In FY2010, the federal government awarded contracts valued at $12.7 billion to HUBZone certified businesses, with about $3.6 billion of that amount awarded through the HUBZone program. The program’s FY2010 administrative cost was just under $17.0 million. Its FY2011 appropriation is $2.2 million, with the additional cost of administering the program provided by the SBA’s appropriation for general administrative expenses.
Congressional interest in the HUBZone program has increased in recent years, primarily due to U.S. Government Accountability Office (GAO) reports of fraud in the program. Some Members have called for the program’s termination. Others have recommended that the SBA continue its efforts to improve its administration of the program, especially its efforts to prevent fraud.
This report examines the arguments presented both for and against targeting assistance to geographic areas with specified characteristics, such as low income, high poverty, or high unemployment, as opposed to providing assistance to people or businesses with specified characteristics. It then assesses the arguments presented both for and against the creation and continuation of the HUBZone program, starting with the arguments presented during consideration of P.L. 105-135, the HUBZone Act of 1997 (Title VI of the Small Business Reauthorization Act of 1997), which authorized the program.
The report also discusses the HUBZone program’s structure and operation, focusing on the definitions of HUBZone areas and HUBZone small businesses and the program’s performance relative to federal contracting goals. The report includes an analysis of (1) the SBA’s administration of the program, (2) the SBA’s performance measures, and (3) the potential effect of the 2010 decennial census on which areas qualify as a HUBZone. The SBA has estimated that up to half of the currently certified HUBZone small businesses may be affected by the release of economic data from the 2010 decennial census.

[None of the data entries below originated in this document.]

-- ==== Sys2Proof/Machine/Decoder.lean ====
section
/-! DEFINITION. The decode commands, legal in `READY` only (42_decode.md; 60_exceptions.md R261). -/

namespace Sys2Proof.Machine

/-- A DEC command of a supported type: checks 3 and 5 of 60_exceptions.md R248, then the shared wrapper. -/
def State.decCommand (t : Ty) (s : State) : State :=
  s.checked (s.mode == .ready) (State.decodeArg t)

/-- DEC.INT (42_decode.md R171). -/
def execDecInt (s : State) : Host.Outcome State Fault Refusal := .next (s.decCommand .int)

/-- DEC.UINT (42_decode.md R172). -/
def execDecUint (s : State) : Host.Outcome State Fault Refusal := .next (s.decCommand .uint)

/-- DEC.FIXED (42_decode.md R173). -/
def execDecFixed (s : State) : Host.Outcome State Fault Refusal := .next (s.decCommand .fixed)

/-- DEC.STRING (42_decode.md R174). -/
def execDecString (s : State) : Host.Outcome State Fault Refusal := .next (s.decCommand .string)

/-- DEC.ARRAY (42_decode.md R175). -/
def execDecArray (s : State) : Host.Outcome State Fault Refusal := .next (s.decCommand .array)

/-- DEC.NEWID (42_decode.md R176). -/
def execDecNewid (s : State) : Host.Outcome State Fault Refusal := .next (s.decCommand .newid)

/-- DEC.FD (42_decode.md R177). -/
def execDecFd (s : State) : Host.Outcome State Fault Refusal := .next (s.decCommand .fd)

/-- DEC.SEQ (42_decode.md R178): `DEPTH` = 0 is malformed (30_encoding.md R110), `BASE` 7 to 15 a type-contract
violation that records the command word (R111, 60_exceptions.md R248, R253; logs 14, 22). -/
def execDecSeq (depth base : BitVec 4) (s : State) : Host.Outcome State Fault Refusal :=
  if depth = 0 then .next (s.raise .badCmd 0)
  else
    match typeOf depth base with
    | none => .next (s.unsupported (encodeWord (.decSeq depth base)))
    | some t => .next (s.decCommand t)

end Sys2Proof.Machine
end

This report also examines congressional action on P.L. 111-240, the Small Business Jobs Act of 2010, which amended the Small Business Act to remove certain language that had prompted federal courts and GAO to find that HUBZone set-asides have “precedence” over other small business set-asides. It also discusses H.R. 2131, the Protect HUBZones Act of 2011, S. 1756, the HUBZone Protection Act of 2011, and S. 633, the Small Business Contracting Fraud Prevention Act of 2011. These bills would extend HUBZone eligibility for firms that lost their HUBZone eligibility due to the release of 2010 decennial census economic data for three years after the first date on which the SBA publishes a HUBZone map that is based on the results from the 2010 decennial census. S. 633 would also require the SBA to implement several GAO recommendations designed to improve the SBA’s administration of the program. Also, S. 1874, the HUBZone Qualified Census Tract Act of 2011, would expedite the identification of HUBZone qualified census tracts following the release of census data.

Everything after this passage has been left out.